-- ==== Sys2Proof/Machine/RegMap.lean ====
section
/-! DEFINITION. The register map of spec/20_register_index.md and of the chapters' register tables:
one field descriptor per field the spec names, and the access table that generic register accesses use.
The tables are transcribed from the spec's own register tables. -/

namespace Sys2Proof.Machine

/-- One register field: its bit address (8 times the BAR0 byte offset of its register plus its lowest bit),
its width and its reset value (R513, and the register tables of each chapter). -/
structure Fld where
  bit : Nat
  width : Nat
  reset : Nat
  deriving DecidableEq, Repr

/-- The access types of Table "About This Manual and the HX880" 5. -/
inductive Acc where
  | ro | rw | rwl | w1c | wo | rc
  deriving DecidableEq, Repr

/-- A field of the access table: lowest bit, width, access type, reset value. -/
structure FDesc where
  lsb : Nat
  width : Nat
  acc : Acc
  reset : Nat
  deriving DecidableEq, Repr

/-- A register, or an array of registers, of the access table: BAR0 offset, number of instances, stride in
bytes, fields in rising bit order. -/
structure RDesc where
  off : Nat
  count : Nat
  stride : Nat
  fields : List FDesc
  deriving DecidableEq, Repr

/-- Default binding of mailbox channel n: bound (Table "Command Packets, Mailboxes and Doorbells" 9). -/
def bindEn (n : Nat) : Nat := if n < 28 then 1 else 0
/-- Default binding mode of channel n: 1 SHARED for channels 8 to 11 (Table 9 of spec/04). -/
def bindMode (n : Nat) : Nat := if 8 ≤ n ∧ n < 12 then 1 else 0
/-- Default END0 of channel n (Table 9 of spec/04). -/
def bindEnd0 (n : Nat) : Nat :=
  if n < 12 then 2 else if n < 16 then 3 else if n < 20 then 4 else if n < 28 then 5 else 0
/-- Default END1 of channel n (Table 9 of spec/04). -/
def bindEnd1 (n : Nat) : Nat := if 8 ≤ n ∧ n < 12 then 3 else 0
○ ○ ○ ○ ○
▶ [What needs to be done]: For the word "value", return every line of the records that holds it.

▶ [Output for this exercise]:
its width and its reset value (R513, and the register tables of each chapter). -/
/-- A field of the access table: lowest bit, width, access type, reset value. -/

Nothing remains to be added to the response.